For the UFC to become one of the world’s biggest organisations, they had to branch outside of the USA. We’ve seen events held all around the world, starting with Japan, all the way to Abu Dhabi, where they now have their very own ‘Fight Island’. 

In November, 2012, the UFC signed their first female fighter, Ronda Rousey. She was on the roster of Zuffa’s own Strikeforce, before signing a contract with the UFC. This attracted a female audience, and female fighters knew they had the opportunity to join the biggest MMA promotion in the world, with a chance to beat the most dangerous woman in MMA at the time. 

Rousey built a legacy that people wanted to destroy. Since, several names such as Holly Holm, Miesha Tate and Amanda Nunes have built their own legacies in the sport. The UFC started with only the women’s bantamweight division, now they have four divisions, with three different champions. 

Ireland’s own Conor McGregor was the biggest influence on the UFC becoming so popular. Since his arrival to the promotion in 2013, his trash talk and talent has made him the millions he has in the bank today.

McGregor dominates the record books with seven of the top 10 PPV buys in the UFC. The top five buys are when he’s competed, with his matchup against Khabib holding the reins for the number one PPV at 2.4 million buys.

UFC Growth Statistics?

With the company being close to bankruptcy 17 years ago, and now worth in the region of $4 billion dollars, is a statement right there of how much the UFC has grown. 

The UFC started as an eight man tournament, now, the promotion boasts eight divisions in the men’s weight classes from 125 pounds to 265 pounds. As said before there are four divisions in the women’s weight class, when they only had one female fighter (Rousey) on the roster nine years ago.

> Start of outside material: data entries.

theorem State.wToFp_kept {dv : Nat} (s : State) (h func : Nat) (single : Bool) (vd wa : Nat) (val : Word → Int) (h_s : Kept dv s) : Kept
    dv (State.wToFp s h func single vd wa val) := by
  unfold State.wToFp
  try dsimp only
  repeat' (first | with_reducible assumption | with_reducible apply State.run_kept | with_reducible apply State.fpLanes_kept | (intro _)
                 | split | dsimp only [StepKept, OutKept, IssueKept, MicroKept, OptKept, done] | simp only [kept_mk_eq] |
                 with_reducible apply keptC_of | with_reducible apply keptC_marks | with_reducible apply keptC_regs |
                 with_reducible exact kept_fst (by assumption) (by assumption))

theorem execIcvt_kept {dv : Nat} (h : HewerId) (single : Bool) (vd wa : RegNo) (s : State) (h_s : Kept dv s) : OutKept dv (execIcvt h
    single vd wa s) := by
  unfold execIcvt
  try dsimp only
  repeat' (first | with_reducible assumption | with_reducible apply done_kept | with_reducible apply State.wToFp_kept | (intro _) |
                 split | dsimp only [StepKept, OutKept, IssueKept, MicroKept, OptKept, done] | simp only [kept_mk_eq] |
                 with_reducible apply keptC_of | with_reducible apply keptC_marks | with_reducible apply keptC_regs |
                 with_reducible exact kept_fst (by assumption) (by assumption))

theorem execUcvt_kept {dv : Nat} (h : HewerId) (single : Bool) (vd wa : RegNo) (s : State) (h_s : Kept dv s) : OutKept dv (execUcvt h
    single vd wa s) := by
  unfold execUcvt
  try dsimp only
  repeat' (first | with_reducible assumption | with_reducible apply done_kept | with_reducible apply State.wToFp_kept | (intro _) |
                 split | dsimp only [StepKept, OutKept, IssueKept, MicroKept, OptKept, done] | simp only [kept_mk_eq] |
                 with_reducible apply keptC_of | with_reducible apply keptC_marks | with_reducible apply keptC_regs |
                 with_reducible exact kept_fst (by assumption) (by assumption))

theorem execFcvtSd_kept {dv : Nat} (h : HewerId) (vd va : RegNo) (s : State) (h_s : Kept dv s) : OutKept dv (execFcvtSd h vd va s) := by
  unfold execFcvtSd
  try dsimp only
  repeat' (first | with_reducible assumption | with_reducible apply done_kept | with_reducible apply State.run_kept |
                 with_reducible apply State.fpLanes_kept | (intro _) | split |
                 dsimp only [StepKept, OutKept, IssueKept, MicroKept, OptKept, done] | simp only [kept_mk_eq] |
                 with_reducible apply keptC_of | with_reducible apply keptC_marks | with_reducible apply keptC_regs |
                 with_reducible exact kept_fst (by assumption) (by assumption))

theorem execFcvtDs_kept {dv : Nat} (h : HewerId) (vd va : RegNo) (s : State) (h_s : Kept dv s) : OutKept dv (execFcvtDs h vd va s) := by
  unfold execFcvtDs
  try dsimp only
  repeat' (first | with_reducible assumption | with_reducible apply done_kept | with_reducible apply State.run_kept |
                 with_reducible apply State.fpLanes_kept | (intro _) | split |
                 dsimp only [StepKept, OutKept, IssueKept, MicroKept, OptKept, done] | simp only [kept_mk_eq] |
                 with_reducible apply keptC_of | with_reducible apply keptC_marks | with_reducible apply keptC_regs |
                 with_reducible exact kept_fst (by assumption) (by assumption))

theorem execVmovWv_kept {dv : Nat} (h : HewerId) (small : Bool) (lane : Fin 4) (vd wa : RegNo) (s : State) (h_s : Kept dv s) : OutKept
    dv (execVmovWv h small lane vd wa s) := by
  unfold execVmovWv
  try dsimp only
  repeat' (first | with_reducible assumption | with_reducible apply State.modHew_kept | with_reducible apply done_kept |
                 with_reducible apply State.run_kept | (intro _) | split |
                 dsimp only [StepKept, OutKept, IssueKept, MicroKept, OptKept, done] | simp only [kept_mk_eq] |
                 with_reducible apply keptC_of | with_reducible apply keptC_marks | with_reducible apply keptC_regs |
                 with_reducible exact kept_fst (by assumption) (by assumption))

theorem execVmovVw_kept {dv : Nat} (h : HewerId) (small : Bool) (lane : Fin 4) (wd va : RegNo) (s : State) (h_s : Kept dv s) : OutKept
    dv (execVmovVw h small lane wd va s) := by
  unfold execVmovVw
  try dsimp only
  repeat' (first | with_reducible assumption | with_reducible apply State.modHew_kept | with_reducible apply done_kept |
                 with_reducible apply State.run_kept | (intro _) | split |
                 dsimp only [StepKept, OutKept, IssueKept, MicroKept, OptKept, done] | simp only [kept_mk_eq] |
                 with_reducible apply keptC_of | with_reducible apply keptC_marks | with_reducible apply keptC_regs |
                 with_reducible exact kept_fst (by assumption) (by assumption))

theorem State.vecInt_kept {dv : Nat} (s : State) (h func : Nat) (small : Bool) (vd va vb : Nat) (op : Nat → Nat → Nat → Nat) (h_s : Kept
    dv s) : Kept dv (State.vecInt s h func small vd va vb op) := by
  unfold State.vecInt
  try dsimp only
  repeat' (first | with_reducible assumption | with_reducible apply State.modHew_kept | with_reducible apply State.run_kept | (intro _)
                 | split | dsimp only [StepKept, OutKept, IssueKept, MicroKept, OptKept, done] | simp only [kept_mk_eq] |
                 with_reducible apply keptC_of | with_reducible apply keptC_marks | with_reducible apply keptC_regs |
                 with_reducible exact kept_fst (by assumption) (by assumption))

theorem execVadd_kept {dv : Nat} (h : HewerId) (small : Bool) (vd va vb : RegNo) (s : State) (h_s : Kept dv s) : OutKept dv (execVadd h
    small vd va vb s) := by
  unfold execVadd
  try dsimp only
  repeat' (first | with_reducible assumption | with_reducible apply done_kept | with_reducible apply State.vecInt_kept | (intro _) |
                 split | dsimp only [StepKept, OutKept, IssueKept, MicroKept, OptKept, done] | simp only [kept_mk_eq] |
                 with_reducible apply keptC_of | with_reducible apply keptC_marks | with_reducible apply keptC_regs |
                 with_reducible exact kept_fst (by assumption) (by assumption))

theorem execVsub_kept {dv : Nat} (h : HewerId) (small : Bool) (vd va vb : RegNo) (s : State) (h_s : Kept dv s) : OutKept dv (execVsub h
    small vd va vb s) := by
  unfold execVsub
  try dsimp only
  repeat' (first | with_reducible assumption | with_reducible apply done_kept | with_reducible apply State.vecInt_kept | (intro _) |
                 split | dsimp only [StepKept, OutKept, IssueKept, MicroKept, OptKept, done] | simp only [kept_mk_eq] |
                 with_reducible apply keptC_of | with_reducible apply keptC_marks | with_reducible apply keptC_regs |
                 with_reducible exact kept_fst (by assumption) (by assumption))

theorem execVand_kept {dv : Nat} (h : HewerId) (small : Bool) (vd va vb : RegNo) (s : State) (h_s : Kept dv s) : OutKept dv (execVand h
    small vd va vb s) := by
  unfold execVand
  try dsimp only
  repeat' (first | with_reducible assumption | with_reducible apply done_kept | with_reducible apply State.vecInt_kept | (intro _) |
                 split | dsimp only [StepKept, OutKept, IssueKept, MicroKept, OptKept, done] | simp only [kept_mk_eq] |
                 with_reducible apply keptC_of | with_reducible apply keptC_marks | with_reducible apply keptC_regs |
                 with_reducible exact kept_fst (by assumption) (by assumption))

theorem execVor_kept {dv : Nat} (h : HewerId) (small : Bool) (vd va vb : RegNo) (s : State) (h_s : Kept dv s) : OutKept dv (execVor h
    small vd va vb s) := by
  unfold execVor
  try dsimp only
  repeat' (first | with_reducible assumption | with_reducible apply done_kept | with_reducible apply State.vecInt_kept | (intro _) |
                 split | dsimp only [StepKept, OutKept, IssueKept, MicroKept, OptKept, done] | simp only [kept_mk_eq] |
                 with_reducible apply keptC_of | with_reducible apply keptC_marks | with_reducible apply keptC_regs |
                 with_reducible exact kept_fst (by assumption) (by assumption))

theorem execVxor_kept {dv : Nat} (h : HewerId) (small : Bool) (vd va vb : RegNo) (s : State) (h_s : Kept dv s) : OutKept dv (execVxor h
    small vd va vb s) := by
  unfold execVxor
  try dsimp only
  repeat' (first | with_reducible assumption | with_reducible apply done_kept | with_reducible apply State.vecInt_kept | (intro _) |
                 split | dsimp only [StepKept, OutKept, IssueKept, MicroKept, OptKept, done] | simp only [kept_mk_eq] |
                 with_reducible apply keptC_of | with_reducible apply keptC_marks | with_reducible apply keptC_regs |
                 with_reducible exact kept_fst (by assumption) (by assumption))

theorem State.cdtEntry_kept {dv : Nat} (s : State) (h n : Nat) (h_s : Kept dv s) : Kept dv (State.cdtEntry s h n).1 := by
  unfold State.cdtEntry
  try dsimp only
  repeat' (first | with_reducible assumption | (intro _) | split | dsimp only [StepKept, OutKept, IssueKept, MicroKept, OptKept, done] |
                 simp only [kept_mk_eq] | with_reducible apply keptC_of | with_reducible apply keptC_marks |
                 with_reducible apply keptC_regs | with_reducible exact kept_fst (by assumption) (by assumption))

theorem State.microFp_kept {dv : Nat} (s : State) (h : Nat) (m : Micro) (flags : Nat) (h_s : Kept dv s) : MicroKept dv (State.microFp s
    h m flags) := by
  unfold State.microFp
  try dsimp only
  repeat' (first | with_reducible assumption | (intro _) | split | dsimp only [StepKept, OutKept, IssueKept, MicroKept, OptKept, done] |
                 simp only [kept_mk_eq] | with_reducible apply keptC_of | with_reducible apply keptC_marks |
                 with_reducible apply keptC_regs | with_reducible exact kept_fst (by assumption) (by assumption))

theorem State.microFree_kept {dv : Nat} (s : State) (m : Micro) (u dst : Nat) (h_s : Kept dv s) : MicroKept dv (State.microFree s m u
    dst) := by
  unfold State.microFree
  try dsimp only
  repeat' (first | with_reducible assumption | with_reducible apply State.draw_kept | (intro _) | split |
                 dsimp only [StepKept, OutKept, IssueKept, MicroKept, OptKept, done] | simp only [kept_mk_eq] |
                 with_reducible apply keptC_of | with_reducible apply keptC_marks | with_reducible apply keptC_regs |
                 with_reducible exact kept_fst (by assumption) (by assumption))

To say, UFC is coming close to boxing on PPV buys shows the expansion of the UFC. Floyd Mayweather vs Manny Pacquiao may still hold the record at 4.6 million buys, but McGregor’s Boxing bout against Mayweather is in a close second at 4.3 million. 

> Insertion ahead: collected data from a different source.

theorem execUpdateCopy_kept {dv : Nat} (s : State) (h_s : Kept dv s) : OutKept dv (execUpdateCopy s) := by
  unfold execUpdateCopy
  try dsimp only
  repeat' (first | with_reducible assumption | with_reducible apply done_kept | with_reducible apply State.updateCopy_kept | (intro _) |
                 split | dsimp only [StepKept, OutKept, IssueKept, MicroKept, OptKept, done] | simp only [kept_mk_eq] |
                 with_reducible apply keptC_of | with_reducible apply keptC_marks | with_reducible apply keptC_regs |
                 with_reducible exact kept_fst (by assumption) (by assumption))

theorem State.firePeriodic_kept {dv : Nat} (s : State) (i t : Nat) (h_s : Kept dv s) : Kept dv (State.firePeriodic s i t) := by
  unfold State.firePeriodic
  try dsimp only
  repeat' (first | with_reducible assumption | with_reducible apply State.modTask_kept | with_reducible apply State.skipRelease_kept |
                 with_reducible apply State.releaseTask_kept | (intro _) | split |
                 dsimp only [StepKept, OutKept, IssueKept, MicroKept, OptKept, done] | simp only [kept_mk_eq] |
                 with_reducible apply keptC_of | with_reducible apply keptC_marks | with_reducible apply keptC_regs |
                 with_reducible exact kept_fst (by assumption) (by assumption))

theorem execPeriodicRelease_kept {dv : Nat} (index : BitVec 16) (s : State) (h_s : Kept dv s) : OutKept dv (execPeriodicRelease index s)
    := by
  unfold execPeriodicRelease
  try dsimp only
  repeat' (first | with_reducible assumption | with_reducible apply done_kept | with_reducible apply State.updateFirst_kept |
                 with_reducible apply State.firePeriodic_kept | (intro _) | split |
                 dsimp only [StepKept, OutKept, IssueKept, MicroKept, OptKept, done] | simp only [kept_mk_eq] |
                 with_reducible apply keptC_of | with_reducible apply keptC_marks | with_reducible apply keptC_regs |
                 with_reducible exact kept_fst (by assumption) (by assumption))

theorem execCommandedRelease_kept {dv : Nat} (index : BitVec 16) (loc : BitVec 12) (s : State) (h_s : Kept dv s) : OutKept dv
    (execCommandedRelease index loc s) := by
  unfold execCommandedRelease
  try dsimp only
  repeat' (first | with_reducible assumption | with_reducible apply State.stamp_kept | with_reducible apply done_kept |
                 with_reducible apply State.commandRelease_kept | (intro _) | split |
                 dsimp only [StepKept, OutKept, IssueKept, MicroKept, OptKept, done] | simp only [kept_mk_eq] |
                 with_reducible apply keptC_of | with_reducible apply keptC_marks | with_reducible apply keptC_regs |
                 with_reducible exact kept_fst (by assumption) (by assumption))

theorem State.discardDesc_kept {dv : Nat} (s : State) (i : Nat) (a : Activation) (at_ : Nat) (h_s : Kept dv s) : Kept dv
    (State.discardDesc s i a at_) := by
  unfold State.discardDesc
  try dsimp only
  repeat' (first | with_reducible assumption | with_reducible apply State.logDescUe_kept |
                 with_reducible apply State.dropActivation_kept | (intro _) | split |
                 dsimp only [StepKept, OutKept, IssueKept, MicroKept, OptKept, done] | simp only [kept_mk_eq] |
                 with_reducible apply keptC_of | with_reducible apply keptC_marks | with_reducible apply keptC_regs |
                 with_reducible exact kept_fst (by assumption) (by assumption))

theorem State.gatherReads_kept {dv : Nat} (s : State) (i : Nat) (d : Desc) (h_s : Kept dv s) : Kept dv (State.gatherReads s i d) := by
  unfold State.gatherReads
  try dsimp only
  repeat' (first | with_reducible assumption | with_reducible apply State.hubAccess_kept | with_reducible apply foldl_kept | (intro _) |
                 split | dsimp only [StepKept, OutKept, IssueKept, MicroKept, OptKept, done] | simp only [kept_mk_eq] |
                 with_reducible apply keptC_of | with_reducible apply keptC_marks | with_reducible apply keptC_regs |
                 with_reducible exact kept_fst (by assumption) (by assumption))

theorem State.gatherTask_kept {dv : Nat} (s : State) (i : Nat) (a : Activation) (h_s : Kept dv s) : Kept dv (State.gatherTask s i a) :=
    by
  unfold State.gatherTask
  try dsimp only
  repeat' (first | with_reducible assumption | with_reducible apply State.modAct_kept | with_reducible apply State.discardDesc_kept |
                 with_reducible apply State.gatherReads_kept | with_reducible apply getD_kept | (intro _) | split |
                 dsimp only [StepKept, OutKept, IssueKept, MicroKept, OptKept, done] | simp only [kept_mk_eq] |
                 with_reducible apply keptC_of | with_reducible apply keptC_marks | with_reducible apply keptC_regs |
                 with_reducible exact kept_fst (by assumption) (by assumption))

theorem State.gatherStart_kept {dv : Nat} (s : State) (h_s : Kept dv s) : Kept dv (State.gatherStart s) := by
  unfold State.gatherStart
  try dsimp only
  repeat' (first | with_reducible assumption | with_reducible apply State.raise_kept | with_reducible apply State.gatherTask_kept |
                 (intro _) | split | dsimp only [StepKept, OutKept, IssueKept, MicroKept, OptKept, done] | simp only [kept_mk_eq] |
                 with_reducible apply keptC_of | with_reducible apply keptC_marks | with_reducible apply keptC_regs |
                 with_reducible exact kept_fst (by assumption) (by assumption))

theorem execGatherStart_kept {dv : Nat} (s : State) (h_s : Kept dv s) : OutKept dv (execGatherStart s) := by
  unfold execGatherStart
  try dsimp only
  repeat' (first | with_reducible assumption | with_reducible apply done_kept | with_reducible apply State.gatherStart_kept | (intro _)
                 | split | dsimp only [StepKept, OutKept, IssueKept, MicroKept, OptKept, done] | simp only [kept_mk_eq] |
                 with_reducible apply keptC_of | with_reducible apply keptC_marks | with_reducible apply keptC_regs |
                 with_reducible exact kept_fst (by assumption) (by assumption))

Yes, this is still boxing, but in third place is the Khabib and McGregor fight, four other events from the UFC are in the top 10 PPV buys, which shows they are well and truly competing with a prestigious sport like Boxing

The UFC’s global fan base grew to more than 278 million in 2017, with the promotion reaching 1.1 billion households in 163 countries. 

In 2019, UFC reportedly had $900 million in revenue and smashed all the financial records out of the park. Even with the pandemic, White reported the promotion did even better in 2020, breaking company records. 

Social media is massive in today’s world and the UFC’s number’s are surging by the year with a sky-high amount of followers. Their Instagram has 28.7 million followers, YouTube has 12.2 million subscribers, another 8.7 million followers are on their Twitter page, with Facebook pushing on with 28.3 million likes.

How Much Has the UFC Grown?

To sum it up in two words… A boatload. The company’s brand value has improved ridiculous amounts in recent years, having increased by 335 percent in a single year at one stage, with the popularity of their star fighters McGregor, and previously, Rousey building the promotion. 

The UFC employs fighters worldwide and at the end of 2020, the UFC roster consisted of 724 active fighters (117 women and 607 men). To add, this is from as many as 71 countries. 

Every year, the promotion looks to host 40+ events, with the current pandemic, majority of the events being hosted in the UFC Apex in Las Vegas. The pandemic was a reason for Fight Island to be created in Abu Dhabi, but when these hard times are over, we will be seeing the UFC back in locations such as London, Rio and Stockholm.